Gather data from the HP and ERMS (creates an empty dataframe, loop over UUIDs to collect data from the selected HP {{selected_hp}}, and fill the empty dataframe)

In [41]:
# empty dataframe
level_values = df_listed[mylevel].unique()
data = {'field': level_values,
        'recorded': np.repeat(0, len(level_values)).tolist()}
df_res = pd.DataFrame(data)
# loop and fill it
for i in df_listed.index:
    if verbose:
        print("read: " + df_listed[mylevel][i] + ' | ' + df_listed['uuid_sql'][i])
    df_field = df_listed[mylevel][i]
    df_field_sql = re.sub(" ", "_", df_field) # rm space
    df_uuid = df_listed['uuid_sql'][i]
    sqll = """
    SELECT value FROM values 
    WHERE valueid::text IN
    (
    SELECT tiledata ->> '%s' AS %s
    FROM tiles 
    WHERE resourceinstanceid::text LIKE '%s'
    AND tiledata -> '%s' IS NOT NULL
    )
    """ % (df_uuid, df_field_sql, hpid, df_uuid)
    if verbose:
        print(sqll)
    cur.execute(sqll)
    outvalue = cur.fetchall()
    if len(outvalue) > 0:
        row_num = df_res[df_res['field'] == df_field].index.tolist()
        df_res.at[row_num[0], 'recorded'] = df_res.loc[row_num[0]]['recorded'] + 1
        if verbose:
            print("recorded values: " + str(outvalue))
if(verbose):
    print(df_res.to_markdown())

read: ASSESSMENT ACTIVITY | d2e1ab96-cc05-11ea-a292-02e7594ce0a0

    SELECT value FROM values 
    WHERE valueid::text IN
    (
    SELECT tiledata ->> 'd2e1ab96-cc05-11ea-a292-02e7594ce0a0' AS ASSESSMENT_ACTIVITY
    FROM tiles 
    WHERE resourceinstanceid::text LIKE 'dbc95d2d-38fb-465e-a6cb-0545eaa7584f'
    AND tiledata -> 'd2e1ab96-cc05-11ea-a292-02e7594ce0a0' IS NOT NULL
    )
    
read: ASSESSMENT ACTIVITY | b9643302-0407-11eb-a11c-0a5a9a4f6ef7

    SELECT value FROM values 
    WHERE valueid::text IN
    (
    SELECT tiledata ->> 'b9643302-0407-11eb-a11c-0a5a9a4f6ef7' AS ASSESSMENT_ACTIVITY
    FROM tiles 
    WHERE resourceinstanceid::text LIKE 'dbc95d2d-38fb-465e-a6cb-0545eaa7584f'
    AND tiledata -> 'b9643302-0407-11eb-a11c-0a5a9a4f6ef7' IS NOT NULL
    )
    
read: RESOURCE NAME | 34cfe9dd-c2c0-11ea-9026-02e7594ce0a0

    SELECT value FROM values 
    WHERE valueid::text IN
    (
    SELECT tiledata ->> '34cfe9dd-c2c0-11ea-9026-02e7594ce0a0' AS RESOURCE_NAME
    FROM tile

### Spider diagram

Show spider diagram with number of fields recorded.

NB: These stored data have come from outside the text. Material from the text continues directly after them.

/-- A line supplied by the home that is a die's own, or the replica of that die. -/
def State.fromHome (s : State) (core : Nat) (line : Place) (key lease : Nat) : State × Supply :=
  let lv := homeLevel line (dieOfCore core)
  let bytes := s.m.homeBytes s.ftime lv line (some core) key 0 128
  let g := seenGwct s.ftime (some core) (s.m.pendingAt lv line)
  if g = 0 then
    let e := s.m.leaseEnd s.ftime lv line lease false
    (s.onMem (·.grant lv line e false), ⟨bytes, e, 0⟩)
  else (s, ⟨bytes, s.ftime, g⟩)

/-- The copy of a line in the L2 of a die, once that holds what it fetched: bytes and lease of its copy, then the bytes
it holds DIE-tagged, then the writes at the L2 that the core sees. -/
def State.fromL2 (s : State) (core : Nat) (line : Place) (lease : Nat) (below : List Byte) (belowEnd : Time) (g : Time) :
    State × Supply :=
  let die := dieOfCore core
  let lv := Level.l2 die
  let dirty := (s.m.l2Line? die line).elim [] (·.dirty)
  let ps := s.m.pendingAt lv line
  let sn := seen s.ftime (some core) ps
  let bytes := (below.zip (upFrom 0 128)).map fun b =>
    match newest sn b.2 with
    | some x => x.1
    | none => (byteIn dirty b.2).getD b.1
  let g := Nat.max g (seenGwct s.ftime (some core) ps)
  if g = 0 then
    let e := Nat.min (s.m.leaseEnd s.ftime lv line lease false) belowEnd
    (s.onMem (·.grant lv line e false), ⟨bytes, e, 0⟩)
  else (s, ⟨bytes, s.ftime, g⟩)

/-- Room in a die's L2 for a copy of one more line (R2, R81): a full L2 evicts a copy, and one that is not full may, since
the lines of which the die is the home take part of it; the manual names no replacement order, so which copy goes is free
(log 6, log 50). DIE-tagged bytes of the evicted copy are written back to its home. -/
def State.roomL2 (s : State) (die : Nat) (line : Place) : State :=
  match s.m.l2.filter fun l => l.die == die && decide (l.line ≠ line) with
  | [] => s
  | l :: r =>
    let n := r.length + 1
    let pick := Config.freeNat s.fresh % (if Config.l2Lines ≤ n then n else 2 * n)
    match (l :: r)[pick]? with
    | some v => ({ s.takeFresh with uid := s.uid + 1 }).pushDieAs s.uid (Config.coresPerDie * die) v.line (.evictL2 die) [] []
    | none => s.takeFresh

/-- An L2 copy put in place. -/
def State.putL2 (s : State) (die : Nat) (line : Place) (snap : List Byte) (lease : Time) (key : Nat) : State :=
  let s := if (s.m.l2Line? die line).isSome then s else s.roomL2 die line
  let old := s.m.l2Line? die line
  let l : L2Line := ⟨die, line, lease, snap, old.elim [] (·.dirty), key, old.elim 0 (·.cmp)⟩
  s.onMem fun m => { m.dropL2 die line with l2 := l :: (m.dropL2 die line).l2 }

/-- The copy a die's L2 can serve now. -/
def MemState.l2Copy (m : MemState) (now : Time) (die : Nat) (line : Place) (key : Nat) : Option L2Line :=
  match m.l2Line? die line with
  | some l => if decide (now < l.lease) && l.key == key && l.snap.length == 128 then some l else none
  | none => none

/-- A line supplied to a core from below its L1: by its die's home or replica, or by its die's L2, which fetches it from
its home first; none for a line of a peer or of the host that the L2 does not hold. A core whose own write is pending at
the home is served there, and not from a copy that another core has fetched since (R78, R84). -/
def State.supply (s : State) (core : Nat) (line : Place) (key lease : Nat) : Option (State × Supply) :=
  let die := dieOfCore core
  if homedOn line die then some (s.fromHome core line key lease)
  else
    let g := seenGwct s.ftime (some core) (s.m.pendingAt .home line)
    match if g = 0 then s.m.l2Copy s.ftime die line key else none with
    | some l => some (s.fromL2 core line lease l.snap l.lease 0)
    | none =>
      if line.away then none
      else
        let bytes := s.m.homeBytes s.ftime .home line (some core) key 0 128
        if g = 0 then
          let e := s.m.leaseEnd s.ftime .home line lease false
          let s := (s.onMem (·.grant .home line e false)).putL2 die line bytes e key
          some (s.fromL2 core line lease bytes e 0)
        else some (s.fromL2 core line lease bytes s.ftime g)

/-! ### Fills (R229 to R231, R239) -/

/-- The offsets of the poisoned bytes of a line at the home that a core reads it from (R423). -/
def State.badOffs (s : State) (core : Nat) (line : Place) : List Nat :=
  let lv := homeLevel line (dieOfCore core)
  if s.m.poisoned lv line 128 then (upFrom 0 128).filter fun i => s.m.poisoned lv (line.add i) 1 else []

/-- A line installed in an L1 by a fill, its TEAM-tagged bytes kept over the fetched ones (R229); no line is filled under
policy 2 (R91, R230), or without a lease and written bytes. -/
def State.installL1 (s : State) (core : Nat) (line : Place) (policy key : Nat) (x : Supply) : State :=
  if policy = 2 then s
  else
    match s.m.l1Line? core line with
    | some l => s.putL1 { l with lease := x.lease, snap := x.bytes, key := key }
    | none => if x.lease ≤ s.ftime then s else s.putL1 ⟨core, line, x.lease, x.bytes, [], policy == 1, key, 0⟩

/-- The bytes of a core's line that its own TEAM-tagged bytes lie over. -/
def MemState.underTeam (m : MemState) (core : Nat) (line : Place) (bs : List Byte) : List Byte :=
  let dirty := (m.l1Line? core line).elim [] (·.dirty)
  (bs.zip (upFrom 0 bs.length)).map fun b => (byteIn dirty b.2).getD b.1

/-- The way of a set that makes room for a block's other line: one free of written bytes, and not the line just filled
(R239). -/
def MemState.cleanWay (m : MemState) (now : Time) (core : Nat) (line keep : Place) : Option L1Line :=
  victim now ((m.ways core line).filter fun l => l.dirty.isEmpty && decide (l.line ≠ keep))

/-- The other line of a block put into the L1 beside the one just filled, where the set has a way free of written bytes
(R239). It takes the normal insert class, whatever the class of the fill (log 52). -/
def State.putBuddy (s : State) (core : Nat) (line : Place) (key : Nat) (x : Supply) : State :=
  let b := buddy line
  if x.gwct ≠ 0 ∨ x.lease ≤ s.ftime then s
  else if (s.m.ways core b).length < 16 then s.putL1 ⟨core, b, x.lease, x.bytes, [], false, key, 0⟩
  else
    match s.m.cleanWay s.ftime core b line with
    | some v => (s.onMem (·.dropL1 core v.line)).putL1 ⟨core, b, x.lease, x.bytes, [], false, key, 0⟩
    | none => s

/-- Whether the other line of a block is wanted with a filled one: no copy is there whose lease lasts or that has written bytes, no
entry asks for it, and no write of the core is on its way to it. -/
def State.wantsBuddy (s : State) (core : Nat) (line : Place) : Bool :=
  let b := buddy line
  decide (b ≠ line) && (s.m.l1Line? core b).all (fun l => l.dirty.isEmpty && decide (l.lease ≤ s.ftime)) && !(s.m.asked core b) &&
    !(s.m.inFlight core b s.uid)

/-- The other line of a block installed with a filled one, under the same lease (R239). -/
def State.installBuddy (s : State) (core : Nat) (line : Place) (key lease : Nat) (until_ : Time) : State :=
  if s.wantsBuddy core line && (s.badOffs core (buddy line)).isEmpty then
    match s.supply core (buddy line) key lease with
    | some (s', x) =>
      if x.gwct = 0 then s'.putBuddy core line key { x with lease := Nat.min x.lease until_ } else s
    | none => s
  else s

/-- The prediction kept with the translations of a page after a fill of a block of it: the sectors of that block (R239). -/
def State.predict (s : State) (core : Nat) (line : Place) : State :=
  let page := fun (p : Place) => p.addr / 65536
  let sectors := match line with
    | .dram _ | .repl _ =>
      match lookupD 0 s.m.blockMeta (backing (homeLevel line (dieOfCore core)) line / 256) with
      | 0 => 8
      | k => k
    | _ => 8
  let upd := fun (t : TlbEnt) =>
    if decide (t.holder = .core core) && decide (t.leaf.base = (line.sub (line.addr % 65536))) && page t.leaf.base == page line
    then { t with g := sectors } else t
  { s with x := { s.x with tlb := s.x.tlb.map upd } }

/-- Parts of loads that wait for an entry get their bytes; loads that have all of theirs perform. -/
def State.serveLoads (s : State) (entry : Nat) (bytes : List Byte) (gwct : Time) (rerr : Bool) : State :=
  let mine := fun (l : LoadReq) => l.parts.any fun p => p.entry == some entry && p.got.isNone
  let part := fun (p : LoadPart) =>
    if p.entry == some entry && p.got.isNone then { p with got := some ((bytes.drop p.place.off).take p.n) } else p
  let give := fun (l : LoadReq) => { l with rerr := l.rerr || rerr, parts := l.parts.map part }
  let served := (s.m.loads.filter mine).map give
  let s := s.onMem fun m => { m with loads := (m.loads.map fun l => if mine l then give l else l).filter fun l => !l.done }
  let s := if gwct = 0 then s else served.foldl (fun s l => s.foldGwct l.fibre gwct) s
  let s := if rerr then served.foldl (fun s l => s.remoteError l.fibre l.va) s else s
  (served.filter (·.done)).foldl (fun s l => s.finishLoad l) s

/-- The fibres whose loads of an entry read a poisoned byte of its line (R423). -/
def State.poisonedBy (s : State) (e : Mshr) (bad : List Nat) : List FKey :=
  dedup ((s.m.loads.filter fun l => l.parts.any fun p =>
    p.entry == some e.uid && p.got.isNone && bad.any fun i => decide (p.place.off ≤ i) && decide (i < p.place.off + p.n)).map (·.fibre))

/-- A fill completed with what the level above supplies, of which the bytes at some offsets are poisoned: a line with poison is
delivered and not installed (R423). The loads also see the TEAM atomics of their core whose GWCT has not passed (R78, R94). -/
def State.fill (s : State) (e : Mshr) (lease : Nat) (x : Supply) (bad : List Nat) : State :=
  let victims := s.poisonedBy e bad
  let s := s.onMem fun m => { m with mshrs := m.mshrs.filter fun y => y.uid != e.uid }
  let bytes := s.m.underTeam e.core e.line x.bytes
  let s := s.predict e.core e.line
  let keep := decide (x.gwct = 0) && bad.isEmpty
  let s := if keep then s.installL1 e.core e.line e.policy e.key x else s
  let s := if keep && e.policy != 2 && decide (s.ftime < x.lease) then s.installBuddy e.core e.line e.key lease x.lease else s
  let g := Nat.max x.gwct (s.m.latestPending s.ftime (.l1 e.core) e.line)
  victims.foldl (fun s k => s.consumePoison k) (s.serveLoads e.uid bytes g false)

/-- A fill of a line of a departed peer, or of host memory behind a lost link: 0xFF bytes (R413). -/
def State.fillGone (s : State) (e : Mshr) : State :=
  let s := s.onMem fun m => { m with mshrs := m.mshrs.filter fun y => y.uid != e.uid }
  s.serveLoads e.uid (s.m.underTeam e.core e.line (List.replicate 128 0xFF)) (s.m.latestPending s.ftime (.l1 e.core) e.line) true

/-- The line of an entry asked for at a peer, with its whole block where the other line is wanted too (R239), or over the
host link. -/
def State.askFill (s : State) (e : Mshr) : State :=
  match e.line with
  | .peer i p =>
    if e.policy ≠ 2 && s.wantsBuddy e.core e.line then s.askBytes (.peer i (p / 256 * 256)) 256 (.fill e.uid)
    else s.askBytes e.line 128 (.fill e.uid)
  | _ => s.askBytes e.line 128 (.fill e.uid)

/-- Whether an older entry of the same core and line is not filled: entries of a line are filled in the order in which they were
allocated, so that no load is served before an earlier one of its fibre (R84). -/
def MemState.olderEntry (m : MemState) (e : Mshr) : Bool :=
  m.mshrs.any fun x => x.core == e.core && decide (x.line = e.line) && decide (x.uid < e.uid)

/-- L1_FILL (R76): A miss-status entry is filled under a lease and its loads perform; a line elsewhere is asked for
first (R101, R403). -/
def execL1Fill (entry lease : Nat) (s : State) : Host.Outcome State Fault Refusal :=
  match s.m.mshrs.find? fun e => e.uid == entry with
  | none => .next s
  | some e =>
    if s.m.inFlight e.core e.line s.uid || e.remoteReq.isSome || s.m.olderEntry e then .next s
    else if s.gone e.line then .next (s.fillGone e)
    else
      let bad := s.badOffs e.core e.line
      match s.supply e.core e.line e.key lease with
      | some (s, x) => .next (s.fill e lease x bad)
      | none =>
        let s' := s.askFill e
        .next (s'.onMem fun m => { m with mshrs := m.mshrs.map fun y => if y.uid == entry then { y with remoteReq := some s.uid } else y })

/-! ### Merging (R232) -/

/-- Whether a write may join another in the window. -/
def OutWrite.joins (w o : OutWrite) : Bool :=
  decide (w.line = o.line) && decide (w.level = o.level) && w.scope == o.scope && w.policy == o.policy && w.key == o.key &&
    w.cmp == o.cmp && !w.release && !o.release && !(w.bytes.any fun b => o.bytes.any fun c => c.1 == b.1) &&
    !(w.fibres.any o.fibres.contains)

/-- What a merged write is for: a horizon that one of the two has to raise is raised. -/
def WriteKind.join : WriteKind → WriteKind → WriteKind
  | .store, k => k
  | .fenceWb, .store => .fenceWb
  | .fenceWb, k => k
  | k, _ => k

/-- Two writes of the window as one. -/
def OutWrite.join (o w : OutWrite) : OutWrite :=
  { o with bytes := o.bytes ++ w.bytes, kind := o.kind.join w.kind, fibres := o.fibres ++ w.fibres,
           cmds := dedup (o.cmds ++ w.cmds), vas := o.vas ++ w.vas, pushOn := o.pushOn.orElse fun _ => w.pushOn,
           backFor := dedup (o.backFor ++ w.backFor), backCmds := dedup (o.backCmds ++ w.backCmds) }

If `level3` has been selected, the spider plot will also plot the ERMS. 

In [46]:
tit = selected_hp + " - " + mylevel 
if mylevel == 'level3':
    colors = {'recorded': 'blue', 'Enhanced record minimum standard': 'red'}
    merged_df = pd.merge(df_res, df_erms, on='field')
    melted_df = pd.melt(merged_df, id_vars=['field'], var_name='Value Set', value_name='Value')
    melted_df.sort_values('Value Set', inplace=True)
    if verbose:
        print(melted_df.to_markdown())
    fig = px.line_polar(melted_df, r='Value', theta='field', color = 'Value Set',
                        line_close = False, color_discrete_map = colors, title = tit)
    fig.show()
else:
    variable = df_res['field'].tolist()
    value = df_res['recorded'].tolist()
    df = pd.DataFrame(dict(
        value = value,
        variable = variable))
    fig = px.line_polar(df, r = 'value', theta = 'variable', 
                        line_close = True, title = tit)
    fig.show()

## Development

* add a loop to work with 1..n HP
* improve the spider plot output (inetrvals, grid layout, etc.)
* connect the main DB

## Questions

* What kind of structure should we select to provide a list of HP (dataframe, list, etc.)?
* Do we want to have this ERMS assessement upstream (on the BU)?
* Do the code chunk are useful is this document, if not they can be grouped in functions, and these functions called from the Jupyter notebook (ex: `!python myfunction.py`)?